Against the backdrop of one of the most turbulent and challenging periods for UK businesses, many looked to last week’s Spring Statement in the hopes that the Government would announce pro-active measures that would help firms grapple with rising costs, National Insurance and tax hikes, skills shortages, soaring energy and fuel prices, and ongoing supply chain disruption, writes Ed Rimmer, the CEO of Time Finance.
Last week saw Rishi Sunak, the Chancellor, rise to his feet in the House of Commons to deliver the Government’s budget. Those immediate measures introduced, including fuel duty cuts, an increase to the National Insurance threshold and the longer-term aim to cut the basic rate of income tax, will go some way to bridge the gap for consumers as bills rise. Whilst they come as welcome measures that give the population some form of relief, they fail to tackle the root of the issue and put in place a long-term solution to re-grow our economy. UK SMEs need to be at the centre of that support.
Small businesses make up 99% of the UK’s wealth, generating new forms of income, creating opportunities for employment and skills development, as well as driving innovation and change. Last week’s Spring Statement needed to see more financial aid directed toward businesses to ensure not only that they have the mechanisms in place to tackle their own ‘cost of doing business’ crisis but they can also meet the increase in wages that their employees so desperately need. Without this, households will continue to face a financial squeeze and the ripple effect this will have across the UK will continue.
Our industry knows too well that when businesses are held back or worse – forced to fold due to lack of financial support – this will only serve to stunt economic growth further. It’s a continuous cycle that will snowball if not addressed quickly. ‘Creating a culture for growth’ is a necessity if we’re going to meet the OBR’s forecasts. Even then, the UK will not experience as large a period of growth as previously predicted, further amplifying the importance of backing British businesses now and putting the right measures in place.
The Government has promised a lot to SMEs, but with much of this yet to be announced in the Autumn Budget, six months is too long to wait for this help to materialise.

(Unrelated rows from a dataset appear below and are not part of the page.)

/-- R171..R173, R123: the course of an atomic: what a release waits for, the acquire, the operation, the release. -/
def amo (op : AmoOp) (n scope : Nat) (a : Fin 32) (b cmp : Nat) (f : Nat → State → State) (s : State) : Out :=
  let ea := x s a
  let w := curWho s
  if cWaits s then stall s
  else match resolve s w true true n ea with
    | .exc e s => accessFault e ea s
    | .lost e s => accessLost e s
    | .wait s => stall s
    | .ok q s =>
      let blk := syncFor s w q.1 q.2
      match releaseGate scope blk.isSome s with
      | .stop o => o
      | .go s =>
        match atomicAt op n (mergedWho s w blk) q.1 q.2 b cmp s with
        | .exc 0x43 s => accessFault 0x43 (ea - BitVec.ofNat 64 (ea.toNat % 16)) s
        | .exc e s => accessFault e ea s
        | .lost e s => accessLost e s
        | .wait s => stall s
        | .ok v s => .next (finish (f v (if blk.isSome then curEpochStep (curJoin blk (curMerge blk s)) else s)))

/-- R172: an atomic of 4 or 8 bytes; `zx` zero-extends the old value. -/
def amoSized (op : AmoOp) (zx : Bool) (d a b : Fin 32) (scope : Fin 6) (wide : Bool) (s : State) : Out :=
  let n := if wide then 8 else 4
  amo op n scope.val a ((x s b).toNat % 256 ^ n) ((x s d).toNat % 256 ^ n)
    (fun v s => setX s d (if zx then BitVec.ofNat 64 v else signExt n v)) s

/-- R172: `amo.swap`. -/
def execAmoSwap (d a b : Fin 32) (scope : Fin 6) (wide : Bool) (s : State) : Out := amoSized .swap false d a b scope wide s
/-- R172: `amo.add`. -/
def execAmoAdd (d a b : Fin 32) (scope : Fin 6) (wide : Bool) (s : State) : Out := amoSized .add false d a b scope wide s
/-- R172: `amo.and`. -/
def execAmoAnd (d a b : Fin 32) (scope : Fin 6) (wide : Bool) (s : State) : Out := amoSized .and false d a b scope wide s
/-- R172: `amo.or`. -/
def execAmoOr (d a b : Fin 32) (scope : Fin 6) (wide : Bool) (s : State) : Out := amoSized .or false d a b scope wide s
/-- R172: `amo.xor`. -/
def execAmoXor (d a b : Fin 32) (scope : Fin 6) (wide : Bool) (s : State) : Out := amoSized .xor false d a b scope wide s
/-- R172: `amo.min.i`. -/
def execAmoMinI (d a b : Fin 32) (scope : Fin 6) (wide : Bool) (s : State) : Out := amoSized .minI false d a b scope wide s
/-- R172: `amo.max.i`. -/
def execAmoMaxI (d a b : Fin 32) (scope : Fin 6) (wide : Bool) (s : State) : Out := amoSized .maxI false d a b scope wide s
/-- R172: `amo.min.n`. -/
def execAmoMinN (d a b : Fin 32) (scope : Fin 6) (wide : Bool) (s : State) : Out := amoSized .minN true d a b scope wide s
/-- R172: `amo.max.n`. -/
def execAmoMaxN (d a b : Fin 32) (scope : Fin 6) (wide : Bool) (s : State) : Out := amoSized .maxN true d a b scope wide s
/-- R172: `amo.cas`. -/
def execAmoCas (d a b : Fin 32) (scope : Fin 6) (wide : Bool) (s : State) : Out := amoSized .cas false d a b scope wide s

/-- R172: `amo.cas16`, on the pairs `d` and `b`. -/
def execAmoCas16 (d : Fin 16) (a : Fin 32) (b : Fin 16) (scope : Fin 6) (s : State) : Out :=
  amo .cas 16 scope.val a (pairNat s b) (pairNat s d) (fun v s => setPairX s d v) s

/-! ## Fences -/

/-- R345: wait for acknowledgements, then go on. -/
def fenceAckTo (dest : Option Nat) (s : State) : Out :=
  match s.cur with
  | .thread k =>
    (match ackWait k dest s with
      | .done s => .next (finish s)
      | .wait s => blockOn s
      | .lost a s => .next (trapTo k 0x71 a 7 s))
  | _ => .next (finish s)

/-- R174: `fence`. C accesses are performed as they are made; at domain or system scope the fence waits for every
acknowledgement. -/
def execFence (scope : Fin 6) (s : State) : Out :=
  if scope.val < 4 then .next (finish s)
  else if orderWaits s then stall s
  else fenceAckTo none s

/-- R175: `fence.rel`. -/
def execFenceRel (scope : Fin 6) (s : State) : Out :=
  match releaseGate scope.val true s with
  | .stop o => o
  | .go s => .next (finish (curEpochStep s))

/-- R175: `fence.acq`: the thread's earlier C loads have returned, and an acquire without a block changes no clock. -/
def execFenceAcq (scope : Fin 6) (s : State) : Out := let _ := scope; .next (finish s)

/-- R176: `xfence`. -/
def execXfence (mask : Fin 128) (s : State) : Out :=
  if mask.val.testBit 1 = true ∧ orderWaits s = true then stall s else .next (finish s)

/-! ## Barrier-object instructions -/

/-- R177, R181: the maker of the accesses of a barrier-object instruction, on a sequencer of any kind. -/
def whoBar (s : State) : Who :=
  match s.cur with
  | .thread k => whoC s k
  | .ctx c => ⟨dieOfCore c, tlbsOfCore s c, .c, curIssuer s, 2 ^ 21 + c, some c⟩
  | .engine n => ⟨n / 4, [], .c, curIssuer s, 2 ^ 22 + n, none⟩

/-- R177: the object at an address: its physical address. `wr` says whether the instruction updates it. Alignment comes first;
`bar.wait` and `bar.test` need read permission only, the others write permission only; no race check is made and no tag left,
and poison of the object's granule raises nothing. (DESIGN CHOICE: log entry 64.) -/
def barObject (wr : Bool) (ea : Word) (s : State) : Res Nat :=
  if ea.toNat % 16 ≠ 0 then .exc 0x13 s
  else (resolve s (whoBar s) (!wr) wr 1 ea).next (fun q s =>
    if pteMc q.1 then .exc 0x13 s
    else if barPlace q.2 then (remoteGate (whoBar s) q.2 19 16 0 0 s).next (fun _ s => .ok q.2 s)
    else .exc 0x13 s)

/-- R21, R177: an object whose SCOPE is reserved raises cause 0x43. -/
def scopedObject (wr : Bool) (ea : Word) (s : State) : Res Nat :=
  (barObject wr ea s).next (fun pa s => if 4 ≤ barScope (barRead s pa) then .exc 0x43 s else .ok pa s)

Reforming tax credits and expanding relief for R&D should really be happening now so that businesses can pick up the pace with innovation. Likewise, businesses need to be able to plan capital investments and with Super Deduction coming to an end next year, they deserve to know if and when measures will be in place to help invest in new technologies.
Businesses will be heavily reliant on support from traditional forms of lending and alternative finance solutions. This is where our industry can really step up to deliver financial aid and headroom where possible. Identifying challenges and seeking opportunities swiftly can mean the difference between success and failure in this climate. The coming months will continue to prove to be difficult, but with the right support available, what may feel like a catastrophe can turn into just a few bumps in the road. We’ll certainly be on hand to champion businesses during this time and encourage the rest of the industry to do so too.”